KH

Great Zimbabwe (9-15th century) - House of Stone

Social:

The Shona people made up the populus.

Political:

  • 200 smaller settlements or trading posts across Namibia to Mozambique

  • Conical tower to represent the King’s power

Interactions with Environment:

Located in Southern Africa

  • Traded across the Indian Ocean

  • Connected to growing trade with the Eastern Swahili Coast – Great Zimbabwe gains the resources to construct a stone kingdom

Economy:

  • Traded with Islam, India, and China

  • Had gold and cattle

  • Connected to growing trade with the Eastern Swahili Coast – Great Zimbabwe gains the resources to construct a stone kingdom

Technology:

  • Great Enclosure: Built in curved walls - evidence of great urban planning

  • Conical tower to represent the King’s power

  • Walls

    • Granite stacked precisely, no mortar used to hold them in place

    • They weathered it down to fit the right shape into a regular block

  • Iron Metallurgy


Additional Notes:

  • Europeans used it as a means of colonization, claiming that they owned this land first or that it was part of biblical times, even throwing out artifacts that denied their claims.
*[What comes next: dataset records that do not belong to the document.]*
/-- The n bytes from key k upward. -/
def Memory.bytes (m : Memory) (o k n : Nat) : List (BitVec 8) := (List.range n).map fun i => m.byte o (k + i)

/-- The n bytes from key k as a number (R5). -/
def Memory.read (m : Memory) (o k n : Nat) : Nat := natOf (m.bytes o k n)

/-- The tag of the unit of 16 bytes that holds key k (R169); noise has none (R348). -/
def Memory.tag (m : Memory) (o k : Nat) : Bool := sparseGet false m.tags (k / 16) && !m.noisy o k

/-- The multiples of u that n bytes at k touch, divided by u. -/
def unitsOf (u k n : Nat) : List Nat := List.range' (k / u) ((k + n - 1) / u + 1 - k / u)

/-- The noise after a write of n bytes at k: a written line is not scrubbed any more, and its other bytes keep their
noise (R350). -/
def quietNoise (k n : Nat) (l : List Noise) : List Noise :=
  let A := 64 * (k / 64)
  let B := 64 * ((k + n - 1) / 64 + 1)
  l.flatMap fun r =>
    ([⟨r.lo, min r.hi A, r.part, r.scrub⟩, ⟨max r.lo B, r.hi, r.part, r.scrub⟩,
      ⟨max r.lo A, min (min r.hi B) k, r.part, false⟩, ⟨max r.lo (k + n), min r.hi B, r.part, false⟩] : List Noise).filter
      fun x => decide (x.lo < x.hi)

/-- The memory before owner o writes n bytes at k: physical lines that another owner wrote last fill with noise and lose
their tags (R345, R346, R348), and carry o from now on. -/
def Memory.claim (m : Memory) (o k n : Nat) : Memory :=
  if 2 ^ 52 ≤ k then m
  else
    let ls := unitsOf 64 k n
    let bad := ls.filter fun l => m.foreign o (64 * l)
    { m with
      writers := sparseSetAll 0 m.writers (ls.map fun l => (l, o + 1))
      noise := (bad.map fun l => ⟨64 * l, 64 * l + 64, 0, false⟩) ++ m.noise
      tags := if bad.isEmpty then m.tags else sparseDrop (fun u => bad.contains (u / 4)) m.tags }

/-- The monitors of the lines from lo to hi are hit (R160). -/
def Memory.hitLines (m : Memory) (lo hi : Nat) : Memory :=
  { m with monitors := m.monitors.map fun t => if lo ≤ t.line ∧ t.line ≤ hi then { t with hit := true } else t }

/-- Ranges of bytes that meet. -/
def meets (x n y m : Nat) : Bool := decide (x < y + m) && decide (y < x + n)

/-- No read overlooks an earlier write to n bytes at k any more, nor what is written there now. -/
def Memory.settle (m : Memory) (k n : Nat) : Memory :=
  { m with past := m.past.filter fun e => !meets e.lo e.n k n, horizon := m.clock }

/-- Bytes written from key k upward by owner o, for every agent at once: the tags of the units are cleared (R169) and the
monitors of the lines are hit (R160). -/
def Memory.write (m : Memory) (o k : Nat) (bs : List (BitVec 8)) : Memory :=
  if bs.isEmpty then m
  else
    let c := (m.settle k bs.length).claim o k bs.length
    { c with
      cells := sparseSetAll unlisted c.cells (bs.mapIdx fun i b => (k + i, b))
      tags := sparseSetAll false c.tags ((unitsOf 16 k bs.length).map fun u => (u, false))
      noise := quietNoise k bs.length c.noise }.hitLines (k / 64) ((k + bs.length - 1) / 64)

/-- The n low bytes of v written at key k. -/
def Memory.writeNat (m : Memory) (o k n v : Nat) : Memory := m.write o k (bytesOf n v)

/-- The unit of a write that reads may overlook. -/
def Past.unit (e : Past) : Nat := e.lo / 16

/-- A write of n bytes at k, unit by unit, with what owner o reads in each unit before it. -/
def Memory.pasts (m : Memory) (p : Place) (moment o k n : Nat) (va : Option Nat) : List Past :=
  (unitsOf 16 k n).map fun u =>
    let lo := max k (16 * u)
    ⟨lo, min (k + n) (16 * u + 16) - lo, moment, o, m.read o (16 * u) 16, p, va.map fun v => v + (lo - k)⟩

/-- Bytes written by an agent at a place as part of the event that takes effect at a moment (R202): a unit that the event has
written already counts as written whole, and keeps what it held before the event. -/
def Memory.publishAt (m : Memory) (p : Place) (moment o k : Nat) (bs : List (BitVec 8)) (va : Option Nat := none) : Memory :=
  let same (d e : Past) : Bool := d.unit == e.unit && d.at_ == e.at_
  let new := m.pasts p moment o k bs.length va
  { m.write o k bs with
    horizon := m.horizon
    past := (new.filter fun e => !m.past.any fun d => same d e) ++
      m.past.map fun d => if new.any (same d) then { d with lo := 16 * d.unit, n := 16 } else d }

/-- Bytes written by an agent at a place: reads that no rule orders after the write may still overlook it (R189, R206).
DESIGN CHOICE (log entry 29). -/
def Memory.publish (m : Memory) (p : Place) (o k : Nat) (bs : List (BitVec 8)) (va : Option Nat := none) : Memory :=
  { m.publishAt p (m.clock + 1) o k bs va with clock := m.clock + 1 }

/-- The tag of the unit at key k set. -/
def Memory.setTag (m : Memory) (k : Nat) (t : Bool) : Memory := { m with tags := sparseSet false m.tags (k / 16) t }

/-- The table with the picked keys at zero and their tags clear. -/
def Memory.clear (m : Memory) (p : Nat → Bool) : Memory :=
  { m with cells := sparseDrop p m.cells, tags := sparseDrop (fun u => p (16 * u)) m.tags
           past := m.past.filter fun e => !p (16 * e.unit), horizon := m.clock }

/-! ### Small updates of the state -/

def State.tick (s : State) (n : Nat) : State :=
  { s with sched := { s.sched with now := s.sched.now + n, steps := s.sched.steps + 1 } }
def State.nextFree (s : State) : State := { s with sched := { s.sched with free := s.sched.free + 1 } }
def State.nextUid (s : State) : State := { s with sched := { s.sched with uid := s.sched.uid + 1 } }
def State.withMem (s : State) (m : Memory) : State := { s with mem := m }

/-- The warp in a slot of a core. -/
def State.findWarp (s : State) (core slot : Nat) : Option Warp :=
  s.warps.find? fun w => w.core == core && w.slot == slot
/-- The state with the warp in its slot replaced. -/
def State.putWarp (s : State) (w : Warp) : State :=
  { s with warps := s.warps.map fun v => if v.core = w.core ∧ v.slot = w.slot then w else v }
/-- A gang by its lowest slice. -/
def Warp.findGang (w : Warp) (lead : Nat) : Option Gang := w.gangs.find? fun g => g.slices.head? == some lead
/-- The warp with a gang replaced by its lowest slice. -/
def Warp.putGang (w : Warp) (lead : Nat) (g : Gang) : Warp :=
  { w with gangs := w.gangs.map fun h => if h.slices.head? = some lead then g else h }
def State.findWg (s : State) (uid : Nat) : Option Workgroup := s.wgs.find? fun g => g.uid == uid
def State.wg (s : State) (uid : Nat) : Workgroup := (s.findWg uid).getD default
def State.putWg (s : State) (g : Workgroup) : State :=
  { s with wgs := s.wgs.map fun h => if h.uid = g.uid then g else h }
def State.findCollie (s : State) (core thread : Nat) : Option Collie :=
  s.collies.find? fun c => c.core == core && c.thread == thread
def State.putCollie (s : State) (c : Collie) : State :=
  { s with collies := s.collies.map fun d => if d.core = c.core ∧ d.thread = c.thread then c else d }
def State.findCtx (s : State) (owner num : Nat) : Option Context :=
  s.ctxs.find? fun c => c.owner == owner && c.num == num
def State.ctx (s : State) (owner num : Nat) : Context := (s.findCtx owner num).getD default
def State.putCtx (s : State) (c : Context) : State :=
  { s with ctxs := s.ctxs.map fun d => if d.owner = c.owner ∧ d.num = c.num then c else d }
/-- The context of a workgroup. -/
def State.ctxOf (s : State) (uid : Nat) : Context := s.ctx (s.wg uid).part (s.wg uid).ctx

/-! ### Runs -/

/-- The run after one more word (R33 to R36): temps are the temporaries it made valid, win the look window it opened. -/
def Run.after (r : Run) (temps : Nat) (win : Option Window) : Run :=
  { words := r.words + 1
    temps := r.temps ||| temps
    windows := (r.windows.filter fun v => v.left != 0).map (fun v => { v with left := v.left - 1 }) ++ win.toList }

/-- The mask of temporaries among register codes. -/
def tempMask (codes : List Nat) : Nat := maskOf ((codes.filter fun c => decide (44 ≤ c ∧ c < 52)).map (· - 44))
  • Downfall: Decrease in mining output, cattle overgrazing, and depleted resources

  • In the 1960s and 1970s – white minority historians share that Great Zimbabwe was made from foreign people

  • In the 1980s Zimbabwe achieved independence and spoke that this was a creation by Africans


Context:

After 1000 CE, larger kingdoms grew in prominence in Sub Saharan Africa because of trade bringing wealth, the increase of political power, and cultural diversity.

Significant Changes

  • African political structures replace kin-based communities because of wealth accumulated from trade.